[kepler-dev] Re: sampling

Wed May 26 12:40:41 PDT 2004

Shawn Bowers wrote:

>
> This sounds like an interesting example, but I am not sure I 
> completely understand the problem ... 

I'll be happy to send you the 3 page write up when I'm finished!

>
>
> > I want to be able to sample in any dimension (space: x,y,z, time t, 
> or > other dimensions).
>
> So, 'sample dimension' would be a parameter for the workflow? 

Yes.  There could be multiple sample dimensions in any given run. 

>
>
> > We should be able to figure out which fields in a parsed dataset are
> > which, but I need to also allow for the selection of other 
> dimensions, > which will have to be identified by the user.
>
> I am not sure what this implies ... are you meaning that you can 
> determine the 'sample dimension' from the columns of a database? And 
> that one of these dimensions can be selected as the parameter value 
> for the workflow?

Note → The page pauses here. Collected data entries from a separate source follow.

/-- A packet of a collective (R399). -/
def State.collPacket (s : State) (c : Coll) (rank type : Nat) (ops : List Word) (data : List Byte) : Packet :=
  { dmod := s.memberOf c.group rank, smod := 0, type := type, asid := (s.group c.group).asid
    pseq := 0, core := c.core, x := c.x, ops := BitVec.ofNat 64 (c.group + c.coln * 2 ^ 32) :: ops, data := data }

/-- What the members of a collective must agree on (R408), as its plane and exponent packets carry it (log 41). -/
def Coll.desc (c : Coll) : Word :=
  BitVec.ofNat 64 (c.ne + c.p * 2 ^ 23 + (match c.kind with
      | .allReduce => 0
      | .reduceScatter => 1
      | .allGather => 2
      | .broadcast => 3) * 2 ^ 29 + (if c.fixe then 2 ^ 31 else 0) + c.op * 2 ^ 38 + encInt c.tfix 10 * 2 ^ 40 + c.root * 2 ^ 50)

/-- A plane packet of step i: first plane, count, SAT, or a cut marker; bits [63:44] of its third word are left to the round (R374). -/
def State.planePacket (s : State) (c : Coll) (i t first : Nat) (ps : List Nat) (sat cut : Bool) : Packet :=
  s.collPacket c c.succ 4
    [BitVec.ofNat 64 ((c.base + i) % 2 ^ 32 + t * 2 ^ 32),
     BitVec.ofNat 64 (first + ps.length * 2 ^ 8 + (if sat then 2 ^ 16 else 0) + (if cut then 2 ^ 17 else 0)),
     BitVec.ofInt 64 (Table.get 0 c.ts t), c.desc]
    (ps.flatMap fun p => leBytes (if c.op = 0 then 16 else 256) p)

/-- What a stream has beyond what was sent goes out (R411); a stream that no port takes pauses (R421). -/
def State.sendStream (s : State) (c : Coll) (i t : Nat) : State × Coll :=
  if c.paused.isSome then (s, c)
  else
    let key := streamKey i t
    let st := c.stream i t
    let out := Table.get 0 c.out key
    let ps := (st.1.drop out).take 48
    let r := if ps = [] then some (s, c)
      else (s.request (s.planePacket c i t out ps st.2.1 false) 0 0).map fun s =>
        (s, { c with out := Table.put c.out key (out + ps.length) })
    match r with
    | none => (s, { c with paused := some s.wcc.toNat })
    | some (s, c) =>
      if st.2.2.isSome ∧ Table.get 0 c.out key = st.1.length ∧ ¬ c.marked.contains key ∧ Table.has c.ts t then
        match s.request (s.planePacket c i t st.1.length [] st.2.1 true) 0 0 with
        | none => (s, { c with paused := some s.wcc.toNat })
        | some s => (s, { c with marked := key :: c.marked })
      else (s, c)

/-- Every stream of the member sends what it can. -/
def State.sendStreams (s : State) (c : Coll) : State × Coll :=
  (List.range (c.steps + 1)).foldl (fun (p : State × Coll) i =>
    (c.sends i).foldl (fun (p : State × Coll) t => p.1.sendStream p.2 i t) p) (s, c)

/-- A stream has been sent whole and acknowledged. -/
def Coll.streamAcked (c : Coll) (i t : Nat) : Bool :=
  let key := streamKey i t
  match (c.stream i t).2.2 with
  | some e => decide (Nat.min e c.planes ≤ Table.get 0 c.acked key) && c.markAcked.contains key
  | none => decide (Table.get 0 c.acked key = c.planes)

/-- A stream has arrived whole, or is cut. -/
def Coll.streamIn (c : Coll) (i t : Nat) : Bool :=
  let key := streamKey i t
  decide ((Table.get [] c.inp key).length = c.planes) || Table.has c.cutIn key || (i == c.rsSteps && Table.has c.cutAt t)

/-- Step i is complete at this member (R408). -/
def Coll.stepDone (c : Coll) (i : Nat) : Bool :=
  c.started && ((c.takes i).all fun t => c.streamIn i t) && (c.sends i).all fun t => c.streamAcked i t

/-- Leading complete steps. -/
def Coll.stepsDone (c : Coll) : Nat → Nat → Nat
  | 0, i => i
  | n + 1, i => if c.stepDone (i + 1) then c.stepsDone n (i + 1) else i

/-- The collective is complete at this member (R415). -/
def Coll.isComplete (c : Coll) : Bool :=
  c.started && (c.destTiles.all c.destFinal)
    && ((List.range (c.steps + 1)).all fun i => (c.sends i).all fun t => c.streamAcked i t)
    && (c.destTiles != [] || c.stepsDone c.steps 0 == c.steps)

/-- STEP and PLANE of the group (R408): those of the first of its collectives at work; with none, every step issued is complete. -/
def Group.follow (g : Group) (cs : List Coll) : Group :=
  let work := cs.filter fun c => !c.complete
  match work.find? fun c => work.all fun d => decide (c.base ≤ d.base) with
  | none => { g with step := g.steps % 2 ^ 32, plane := 0 }
  | some c =>
    let k := c.stepsDone c.steps 0
    let ps := (c.takes (k + 1)).map fun t => (Table.get [] c.inp (streamKey (k + 1) t)).length
    { g with step := (c.base + k) % 2 ^ 32, plane := ps.foldl Nat.min (ps.headD 0) }

def State.setColl (s : State) (c : Coll) : State :=
  { s with colls := s.colls.map fun (d : Coll) => if d.core = c.core ∧ d.x = c.x then c else d }
def State.coll? (s : State) (core : Nat) (x : Xid) : Option Coll :=
  s.colls.find? fun (c : Coll) => c.core == core && decide (c.x = x)

/-- The status entry of a collective (R417). -/
def State.setCst (s : State) (c : Coll) (live : Bool) (word : Nat) : State :=
  let k := s.core c.core
  let e : Cst := ⟨BitVec.ofNat 64 (c.x.id.toNat * 2 ^ 32 + word), live, c.x.ch⟩
  s.setCore c.core { k with cst := k.cst.set (⟨c.sent % 16, Nat.mod_lt _ (by omega)⟩ : Fin 16) e }

/-- The next arrival unit of R416, while there is one: tile ascending, then plane ascending. A cut tile's missing units
leave its registration. -/
def State.makeUnits : Nat → State → Coll → State × Coll
  | 0, s, c => (s, c)
  | n + 1, s, c =>
      let t := c.destTiles.getD c.unitTile c.nt
      if c.destTiles.length ≤ c.unitTile then (s, c)
      else
        let d := c.dest t
        if c.unitPlane < d.1.length then
          let u : ArrUnit := { tile := c.acct, row := c.row0 + t, src := 2, x := c.x, seq := c.units
                               e := Table.get 0 c.ts t - c.unitPlane, q := planeDigits (d.1.getD c.unitPlane 0) }
          State.makeUnits n (s.setCore c.core ((s.core c.core).arrive u)) { c with units := c.units + 1, unitPlane := c.unitPlane + 1 }
        else if c.destFinal t then
          let k := s.core c.core
          let regn := (k.regn.map fun (r : Registration) =>
              if r.x = c.x ∧ r.tile = c.acct then { r with total := r.total - (c.p - d.1.length) } else r).filter
                fun (r : Registration) => !(decide (r.x = c.x) && decide (r.total ≤ r.done))
          State.makeUnits n (s.setCore c.core { k with regn := regn }) { c with unitTile := c.unitTile + 1, unitPlane := 0 }
        else (s, c)

/-- A collective ends with an error at this member (R415): its status entry shows ERR and its transfer fails. -/
def State.dropColl (s : State) (c : Coll) (t : Xfer) (code faddr : Nat) : State :=
  let s := s.setCst c false (if c.op = 0 then c.summary % 2 ^ 29 + 2 ^ 29 + c.summary / 2 ^ 30 * 2 ^ 30 else 2 ^ 29)
  let s := { s with
    colls := s.colls.filter fun (d : Coll) => !(d.core == c.core && decide (d.x = c.x))
    sents := s.sents.filter fun (e : Sent) => !(e.pkt.core == c.core && decide (e.pkt.x = c.x) && e.pkt.type == 4) }
  s.failFrom t 0 code faddr
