-- ==== Sys2Proof/Machine/Bundle.lean ====
section
/-! DEFINITION. The issue of bundles: fetch (R89), the checks before a first issue (R78), blocking (R87, R88), the sync
bundle (R257), sticky slots and repeats (R79 to R82), the scan of a skipped loop (R113), and a core's part of a clk. -/

namespace Sys2Proof.Machine

/-! ### Fetch -/

/-- The word at a code address; none in an unmapped page. -/
def Core.fetchWord (k : Core) (x : Fin 4) (a : W32) : Option W32 :=
  ((k.ctx x).bind.frameOf (a.toNat / 4096)).map fun f => BitVec.ofNat 32 (k.istore.nat (4096 * f + a.toNat % 4096) 4)

/-- The words of the longest bundle, from its first byte (R70). -/
def Core.fetchWords (k : Core) (x : Fin 4) (pc : W32) : List (Option W32) :=
  (List.range 24).map fun i => k.fetchWord x (pc + BitVec.ofNat 32 (4 * i))

/-- A word of the instruction store that a bundle takes has a parity error (R89, R211). -/
def Core.badWord (k : Core) (x : Fin 4) (a : W32) : Bool :=
  match (k.ctx x).bind.frameOf (a.toNat / 4096) with
  | some f => k.upsets.contains (.istore ((4096 * f + a.toNat % 4096) / 4 * 4))
  | none => false

def Core.badBundle (k : Core) (x : Fin 4) (bytes : Nat) : Bool :=
  if k.upsets = [] then false
  else (List.range (bytes / 4)).any fun n => k.badWord x ((k.ctx x).pc + BitVec.ofNat 32 (4 * n))

/-- A context that is to reload a chest image whose words have a parity error (R216). -/
def Core.badChest (k : Core) (x : Fin 4) : Bool :=
  ((k.ctx x).reload || (k.ctx x).treload) && k.upsets.contains (.chest x.val)

/-- The bundle at the program counter of a context, or the index of the first word in an unmapped page. -/
def Core.fetch (k : Core) (x : Fin 4) : Except Nat Bundle := parseBundle (k.fetchWords x (k.ctx x).pc)

/-! ### Illegal bundles (R78) -/

/-- How many literals a syllable's L field asks for (R75, R76); index 15 of form XT asks for none. -/
def litNeed (w : W32) : Nat :=
  let o := wordOpnd w
  let one (n : BitVec 4) : Nat := n.toNat + 1
  match (wordSlot w).toNat with
  | 0 | 1 =>
    match wordOpc w with
    | 0x18#8 => one (o.extractLsb' 2 4)
    | 0x1B#8 => one (o.extractLsb' 7 4)
    | 0x1C#8 => one (o.extractLsb' 7 4) + 1
    | 0x35#8 => one (o.extractLsb' 12 4)
    | _ => 0
  | 4 | 5 => if wordOpc w = 0x07#8 ∨ wordOpc w = 0x08#8 then (o.extractLsb' 0 3).toNat + 1 else 0
  | 6 => if wordOpc w = 0x02#8 then one (o.extractLsb' 4 4) else 0
  | 7 =>
    let c := (wordOpc w).toNat
    let l := o.extractLsb' 1 4
    if l ≠ 15 ∧ 1 ≤ c ∧ c ≤ 0x1C ∧ c ≠ 0x03 ∧ c ≠ 0x06 ∧ c ≠ 0x08 ∧ c ≠ 0x09 ∧ c ≠ 0x13 then one l else 0
  | _ => 0

/-- A SYNC syllable. -/
def isSyncWord (w : W32) : Bool := decide ((wordSlot w).toNat ≤ 1) && wordOpc w == 0x39#8

/-- Strictly ascending. -/
def ascending : List Nat → Bool
  | a :: b :: l => decide (a < b) && ascending (b :: l)
  | _ => true
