theorem unpack_packMSX (ts : BitVec 3) (tout : BitVec 3) (w : BitVec 3) (a : BitVec 5) (k : BitVec 3 → BitVec 3 → BitVec 3 → BitVec 5 → Instr) : unpackMSX (packMSX ts tout w a) k = .ok (k ts tout w a) := by
  have h0 : (packMSX ts tout w a).extractLsb' 13 3 = ts := (cut_high _ _ 11 3).trans ((cut_high _ _ 6 3).trans ((cut_high _ _ 3 3).trans ((cut_high _ _ 0 3).trans BitVec.extractLsb'_eq_self)))
  have h1 : (packMSX ts tout w a).extractLsb' 10 3 = tout := (cut_high _ _ 8 3).trans ((cut_high _ _ 3 3).trans ((cut_high _ _ 0 3).trans (cut_low _ _)))
  have h2 : (packMSX ts tout w a).extractLsb' 7 3 = w := (cut_high _ _ 5 3).trans ((cut_high _ _ 0 3).trans (cut_low _ _))
  have h3 : (packMSX ts tout w a).extractLsb' 2 5 = a := (cut_high _ _ 0 5).trans (cut_low _ _)
  have h4 : (packMSX ts tout w a).extractLsb' 0 2 = 0#2 := cut_low _ _
  simp [unpackMSX, h0, h1, h2, h3, h4]

theorem unpack_packMMD (mode : BitVec 2) (k : BitVec 2 → Instr) : unpackMMD (packMMD mode) k = .ok (k mode) := by
  have h0 : (packMMD mode).extractLsb' 14 2 = mode := (cut_high _ _ 0 2).trans BitVec.extractLsb'_eq_self
  have h1 : (packMMD mode).extractLsb' 0 14 = 0#14 := cut_low _ _
  simp [unpackMMD, h0, h1]

theorem unpack_packMTS (d : BitVec 5) (t : BitVec 3) (a : BitVec 5) (k : BitVec 5 → BitVec 3 → BitVec 5 → Instr) : unpackMTS (packMTS d t a) k = .ok (k d t a) := by
  have h0 : (packMTS d t a).extractLsb' 11 5 = d := (cut_high _ _ 8 5).trans ((cut_high _ _ 3 5).trans ((cut_high _ _ 0 5).trans BitVec.extractLsb'_eq_self))
  have h1 : (packMTS d t a).extractLsb' 8 3 = t := (cut_high _ _ 5 3).trans ((cut_high _ _ 0 3).trans (cut_low _ _))
  have h2 : (packMTS d t a).extractLsb' 3 5 = a := (cut_high _ _ 0 5).trans (cut_low _ _)
  have h3 : (packMTS d t a).extractLsb' 0 3 = 0#3 := cut_low _ _
  simp [unpackMTS, h0, h1, h2, h3]

theorem unpack_packXT (kd : BitVec 6) (a : BitVec 5) (l : BitVec 4) (k : BitVec 6 → BitVec 5 → BitVec 4 → Instr) : unpackXT (packXT kd a l) k = .ok (k kd a l) := by
  have h0 : (packXT kd a l).extractLsb' 10 6 = kd := (cut_high _ _ 9 6).trans ((cut_high _ _ 5 6).trans ((cut_high _ _ 0 6).trans BitVec.extractLsb'_eq_self))
  have h1 : (packXT kd a l).extractLsb' 5 5 = a := (cut_high _ _ 4 5).trans ((cut_high _ _ 0 5).trans (cut_low _ _))
  have h2 : (packXT kd a l).extractLsb' 1 4 = l := (cut_high _ _ 0 4).trans (cut_low _ _)
  have h3 : (packXT kd a l).extractLsb' 0 1 = 0#1 := cut_low _ _
  simp [unpackXT, h0, h1, h2, h3]

theorem unpack_packXP (op : BitVec 4) (w : BitVec 3) (a : BitVec 5) (k : BitVec 4 → BitVec 3 → BitVec 5 → Instr) : unpackXP (packXP op w a) k = .ok (k op w a) := by
  have h0 : (packXP op w a).extractLsb' 12 4 = op := (cut_high _ _ 9 4).trans ((cut_high _ _ 4 4).trans ((cut_high _ _ 1 4).trans ((cut_high _ _ 0 4).trans BitVec.extractLsb'_eq_self)))
  have h1 : (packXP op w a).extractLsb' 11 1 = 0#1 := (cut_high _ _ 8 1).trans ((cut_high _ _ 3 1).trans ((cut_high _ _ 0 1).trans (cut_low _ _)))
  have h2 : (packXP op w a).extractLsb' 8 3 = w := (cut_high _ _ 5 3).trans ((cut_high _ _ 0 3).trans (cut_low _ _))
  have h3 : (packXP op w a).extractLsb' 3 5 = a := (cut_high _ _ 0 5).trans (cut_low _ _)
  have h4 : (packXP op w a).extractLsb' 0 3 = 0#3 := cut_low _ _
  simp [unpackXP, h0, h1, h2, h3, h4]

theorem unpack_packXS (d : BitVec 5) (ch : BitVec 3) (k : BitVec 5 → BitVec 3 → Instr) : unpackXS (packXS d ch) k = .ok (k d ch) := by
  have h0 : (packXS d ch).extractLsb' 11 5 = d := (cut_high _ _ 3 5).trans ((cut_high _ _ 0 5).trans BitVec.extractLsb'_eq_self)
  have h1 : (packXS d ch).extractLsb' 8 3 = ch := (cut_high _ _ 0 3).trans (cut_low _ _)
  have h2 : (packXS d ch).extractLsb' 0 8 = 0#8 := cut_low _ _
  simp [unpackXS, h0, h1, h2]

theorem unpack_packXF (kd : BitVec 6) (sc : BitVec 3) (k : BitVec 6 → BitVec 3 → Instr) : unpackXF (packXF kd sc) k = .ok (k kd sc) := by
  have h0 : (packXF kd sc).extractLsb' 10 6 = kd := (cut_high _ _ 3 6).trans ((cut_high _ _ 0 6).trans BitVec.extractLsb'_eq_self)
  have h1 : (packXF kd sc).extractLsb' 7 3 = sc := (cut_high _ _ 0 3).trans (cut_low _ _)
  have h2 : (packXF kd sc).extractLsb' 0 7 = 0#7 := cut_low _ _
  simp [unpackXF, h0, h1, h2]
/-- Bit 12 tells the two forms of a tile operand apart (R76). -/
theorem bit_packMT0 (t : BitVec 3) (a : BitVec 5) : (packMT0 t a).getLsbD 12 = false := by
  have h : (packMT0 t a).extractLsb' 12 1 = 0#1 := (cut_high _ _ 5 1).trans ((cut_high _ _ 0 1).trans (cut_low _ _))
  rw [bit_eq_cut, h]; rfl

theorem bit_packMTU (t : BitVec 3) : (packMTU t).getLsbD 12 = true := by
  have h : (packMTU t).extractLsb' 12 1 = 1#1 := (cut_high _ _ 0 1).trans (cut_low _ _)
  rw [bit_eq_cut, h]; rfl

theorem bit_packMT1 (t : BitVec 3) (a : BitVec 5) : (packMT1 t a).getLsbD 12 = true := by
  have h : (packMT1 t a).extractLsb' 12 1 = 1#1 := (cut_high _ _ 5 1).trans ((cut_high _ _ 0 1).trans (cut_low _ _))
  rw [bit_eq_cut, h]; rfl

/-! ### The tag of R73 -/

section
variable (stop : Bool) (slot : BitVec 3) (inv : Bool) (pidx : BitVec 3) (opc : BitVec 8) (o : BitVec 16)

theorem wordOpnd_sylWord : wordOpnd (sylWord stop slot inv pidx opc o) = o := cut_low _ _

theorem wordOpc_sylWord : wordOpc (sylWord stop slot inv pidx opc o) = opc := (cut_high _ _ 0 8).trans (cut_low _ _)

theorem wordPidx_sylWord : wordPidx (sylWord stop slot inv pidx opc o) = pidx :=
  (cut_high _ _ 8 3).trans ((cut_high _ _ 0 3).trans (cut_low _ _))

theorem wordSlot_sylWord : wordSlot (sylWord stop slot inv pidx opc o) = slot :=
  (cut_high _ _ 12 3).trans ((cut_high _ _ 4 3).trans ((cut_high _ _ 1 3).trans ((cut_high _ _ 0 3).trans (cut_low _ _))))

theorem wordStop_sylWord : wordStop (sylWord stop slot inv pidx opc o) = stop := by
  have h : (sylWord stop slot inv pidx opc o).extractLsb' 31 1 = BitVec.ofBool stop :=
    (cut_high _ _ 15 1).trans ((cut_high _ _ 7 1).trans ((cut_high _ _ 4 1).trans ((cut_high _ _ 3 1).trans
      ((cut_high _ _ 0 1).trans BitVec.extractLsb'_eq_self))))
  rw [wordStop, bit_eq_cut, h]; cases stop <;> rfl

theorem wordInv_sylWord : wordInv (sylWord stop slot inv pidx opc o) = inv := by
  have h : (sylWord stop slot inv pidx opc o).extractLsb' 27 1 = BitVec.ofBool inv :=
    (cut_high _ _ 11 1).trans ((cut_high _ _ 3 1).trans ((cut_high _ _ 0 1).trans (cut_low _ _)))
  rw [wordInv, bit_eq_cut, h]; cases inv <;> rfl

end

theorem wordTag_tagWord (t : Tag) (slot : BitVec 3) (opc : BitVec 8) (o : BitVec 16) : wordTag (tagWord t slot opc o) = t := by
  simp [wordTag, tagWord, wordStop_sylWord, wordInv_sylWord, wordPidx_sylWord]

/-- The low bit of the slot encoding is the tag's `second` (R69). -/
theorem second_tag2Word (t : Tag2) (cls : BitVec 2) (opc : BitVec 8) (o : BitVec 16) :
    (tag2Word t cls opc o).getLsbD 28 = t.second := by
  have h : (tag2Word t cls opc o).extractLsb' 28 1 = BitVec.ofBool t.second :=
    (cut_high _ _ 12 1).trans ((cut_high _ _ 4 1).trans ((cut_high _ _ 1 1).trans ((cut_high _ _ 0 1).trans
      ((BitVec.extractLsb'_append_eq_of_add_le (by decide)).trans (cut_low _ _)))))
  rw [bit_eq_cut, h]; cases t.second <;> rfl

theorem wordTag2_tag2Word (t : Tag2) (cls : BitVec 2) (opc : BitVec 8) (o : BitVec 16) : wordTag2 (tag2Word t cls opc o) = t := by
  have h := second_tag2Word t cls opc o
  simp only [wordTag2, h]
  simp [tag2Word, wordStop_sylWord, wordInv_sylWord, wordPidx_sylWord]

/-! ### A word reaches the map of its slot (R69, R90) -/

theorem decode_scalar (t : Tag2) (opc : BitVec 8) (o : BitVec 16) (h : opc ≠ 0x00#8) :
    decodeSyl (tag2Word t 0#2 opc o) = decodeScalar t opc o := by
  unfold decodeSyl
  rw [wordTag2_tag2Word]
  unfold tag2Word
  rw [wordOpc_sylWord, if_neg h, wordOpnd_sylWord, wordSlot_sylWord]
  cases t.second <;> rfl

theorem decode_vector (t : Tag2) (opc : BitVec 8) (o : BitVec 16) (h : opc ≠ 0x00#8) :
    decodeSyl (tag2Word t 1#2 opc o) = decodeVector t opc o := by
  unfold decodeSyl
  rw [wordTag2_tag2Word]
  unfold tag2Word
  rw [wordOpc_sylWord, if_neg h, wordOpnd_sylWord, wordSlot_sylWord]
  cases t.second <;> rfl

theorem decode_local (t : Tag2) (opc : BitVec 8) (o : BitVec 16) (h : opc ≠ 0x00#8) :
    decodeSyl (tag2Word t 2#2 opc o) = decodeLocal t opc o := by
  unfold decodeSyl
  rw [wordTag2_tag2Word]
  unfold tag2Word
  rw [wordOpc_sylWord, if_neg h, wordOpnd_sylWord, wordSlot_sylWord]
  cases t.second <;> rfl

theorem decode_matrix (t : Tag) (opc : BitVec 8) (o : BitVec 16) (h : opc ≠ 0x00#8) :
    decodeSyl (tagWord t 6#3 opc o) = decodeMatrix t opc o := by
  unfold decodeSyl
  rw [wordTag_tagWord]
  unfold tagWord
  rw [wordOpc_sylWord, if_neg h, wordOpnd_sylWord, wordSlot_sylWord]
  rfl

theorem decode_async (t : Tag) (opc : BitVec 8) (o : BitVec 16) (h : opc ≠ 0x00#8) :
    decodeSyl (tagWord t 7#3 opc o) = decodeAsync t opc o := by
  unfold decodeSyl
  rw [wordTag_tagWord]
  unfold tagWord
  rw [wordOpc_sylWord, if_neg h, wordOpnd_sylWord, wordSlot_sylWord]
  rfl

theorem decode_nop (t : TagAny) (o : BitVec 16) :
    decodeSyl (sylWord t.stop t.slot t.inv t.pidx 0x00#8 o) = unpackZ o (.nop t) := by
  unfold decodeSyl wordTagAny
  rw [wordOpc_sylWord, if_pos rfl, wordOpnd_sylWord, wordSlot_sylWord, wordStop_sylWord, wordInv_sylWord, wordPidx_sylWord]

end Sys2Proof
end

Or, are these independent: the columns and the 
> 'sample dimension'?

By dimension, I essentially mean a column that contains continuous data, 
which can be "located" along a dimensional axis relative to one 
another.  The data to be sampled may be in a different column, but how 
it is sampled depends on the dimensional column.  For instance, a 
temporal dimension exists continuously in the past and future, 
independent of what exact dates are represented in a dataset.  If the 
data has dates 19970203, 19980923, and 20000403, a temporal dimension 
exists in the data, and I could infer that that endpoints for an 
analysis should run from 19970000 to 20010000, even though those dates 
are not represented, because I know that date columns represent the 
temporal dimension, and I can place the dates along a dimensional axis 
relative to one another.  I may decide that I want to sample in 5 year 
increments.  The sample intervals would be determined by the dimensional 
column, but the data would come from an attribute column.  I could have 
a continuous column that represents temperature, and I could use that 
column as a dimension to determine my sample intervals (say, 10 degree 
increments), but the data I am sampling would be something else (pH, or 
number of species, or anything that could be related to the temperature 
column).  In any given dataset, there may be 0 to N columns that could 
be used in a dimensional analysis.  The mammals project needs to sample 
species occurrence along the x & y dimensions, but this is going to be a 
generic actor that could operate on any kind of continuous data.  The 
metadata has specific tags for fields that represent continuous spatial 
and temporal dimensions.  Other continuous columns will not have special 
tags, but we could figure out from the metadata that they could be used 
as a dimension.  We need to keep track of spatial x,y,z & temporal t (if 
they exist in the data), because these have special meanings in many 
models. 

>
> > I thought about setting this up so that we could use your eml
> > ingestion actor to parse a file, then send it to the sampler.
> > However, that requires mapping specific eml outport ports to specific
> > sampler input ports, which will not be known until runtime.  What is
> > the best way to set it up so that the user can send a file to the
> > sampler actor, see some information about the fields, and either
> > select or parameterize the correct fields to be sampled?
>
> What do you mean by "parameterize the correct fields" here? 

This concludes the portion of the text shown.